Наверное, Джоанна опять всплеснула руками. Не знаю, не видел. Мне просто так показалось.
— Хуже грязи?
— Нет. Просто никто.
— А если кому-то нравится быть никем? — продолжал допытываться я.
— Это невозможно.
— Что невозможно: такое желание? Или невозможно сложить с себя дворянство?
— И то, и другое.
— Значит, движение вниз по социальной лестнице невозможно?

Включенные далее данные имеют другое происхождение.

/-- The value that a read of a register returns; registers that may only be written read zero. -/
def State.regValue (s : State) (m : Master) (r : Reg) : W64 :=
  let c := s.chip
  let ring (n : Nat) : Ring := c.ring (BitVec.ofNat 13 n)
  match r with
  | .devId => BitVec.ofNat 64 devId
  | .devChip => BitVec.ofNat 64 c.devChip
  | .cmdClass => c.classWord
  | .cbase n => (ring n).cbaseWord
  | .rbase n => (ring n).rbaseWord
  | .htNow => BitVec.ofNat 64 s.time.ns
  | .htFrac => s.time.readFrac m
  | .htCfg => s.htRegs.cfg.word
  | .htStatus => s.time.status s.htRegs
  | .htPps => s.htRegs.pps.word
  | .htLink n => (s.time.link (BitVec.ofNat 6 n)).word
  | .fabStatus n => (c.port (BitVec.ofNat 6 n)).word
  | .fabErr n => (c.port (BitVec.ofNat 6 n)).errs
  | .gstat n => c.gstat (BitVec.ofNat 12 n)
  | .mltStatus d => c.mltStatus d
  | .mltInstar j => BitVec.ofNat 64 (c.mltInstar j)
  | .ownCfg => c.xlt.ownWord
  | .viol => c.xlt.violWord
  | .spillCfg => c.mem.spillWord
  | .spillUse => c.mem.useWord
  | .normCfg => c.mem.normWord
  | .qos => c.mem.qosWord
  | .mapErr => c.mem.unpopulated.setWidth 64
  | .tierCfg => c.mem.tierWord
  | .errUnit u => (tblGet {} c.mem.errs u : MemErr).word
  | .pwrIn => c.power.inWord
  | .pwrLimit => c.power.limitWord
  | .pwrNow => c.power.nowWord
  | .pwrCool => c.power.coolWord
  | .pwrSector n => (c.sector (BitVec.ofNat 8 n)).word
  | .eyePin n => (nth {} c.eye.pins n : EyePin).word
  | .eyeMark => 0
  | .eyeCtl d => (c.eyeUnit (BitVec.ofNat 3 d)).ctl
  | .eyeSrc d => (c.eyeUnit (BitVec.ofNat 3 d)).src
  | .eyeStatus d => (c.eyeUnit (BitVec.ofNat 3 d)).status
  | .eyeFreeze d => (c.eyeUnit (BitVec.ofNat 3 d)).freeze
  | .repBoot => c.sys.bootWord
  | .repState => c.sys.stateWord
  | .repCluster n => (c.cluster (BitVec.ofNat 14 n)).repWord
  | .tail n => (ring n).tail.setWidth 64
  | .head n => (ring n).head.setWidth 64
  | .rtail n => (ring n).rtail.setWidth 64
  | .rhead n => (ring n).rhead.setWidth 64
  | .rstat n => (ring n).statWord

/-- A read of a register: HT_NOW latches HT_FRAC for its master (R502). -/
def State.regRead (s : State) (m : Master) (r : Reg) : State × W64 :=
  (if r == .htNow then s.onTime (fun t _ => (t.readNow m).1) else s, s.regValue m r)

/-- A write of CMD_TAIL, the doorbell (R483; source 47). -/
def Chip.doorbell (c : Chip) (v : Env) (n : RingId) (w : W64) : Chip :=
  let on := (c.ring n).enabled
  let c := c.modRing n (fun (r : Ring) => r.doorbell (w.setWidth 32))
  if on then c.stamp v 47 0 else c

— Очень даже возможно. Вы не понимаете.
Это уж точно. Ничегошеньки я не понимал. С тем и уснул. Снились мне отвратные палаческие сны: разодетые и надушенные маркизы, герцоги и графы при содействии баронов ломали мне ребра, сначала просто так, ради забавы, а потом с целью допытаться, зачем же я все-таки свалился с Луны.
А в самом деле: зачем?
3
Маркиз Монфальконе оказался желчным стариканом с лысым черепом и оттопыренными ушами. Он не шел, а шествовал. Перед ним дюжий малый, отнюдь не робот, тащил, надсаживаясь, огромное кресло. Когда последнее оказалось на полу возле моей койки, маркиз плавно упал в него, даже не посмотрев, куда падает. Не удостоил он взглядом и верзилу-носильщика, который удалился задним ходом, сопровождая каждый шаг поклоном. При лунной тяжести это получалось забавно, но парень очень старался.
— Здравствуйте, — вежливо сказал я маркизу, и он не ответил на мое приветствие. Вместо этого спросил скрипучим голосом:
— Ваше имя?
Я назвался. Бескровные губы маркиза Монфальконе искривились в ехидно-снисходительной полуулыбке.
— Немного не так. Не «Константин Малеев», а «барон Константин Малеев». Разница весьма существенная. Милостью его величества отныне вы — барон и вправе пользоваться всеми привилегиями, вытекающими из вашего титула. Поздравляю вас. Формальная церемония будет проведена позднее, когда вы встанете на ноги, а пока я ознакомлю вас с эскизом вашего герба…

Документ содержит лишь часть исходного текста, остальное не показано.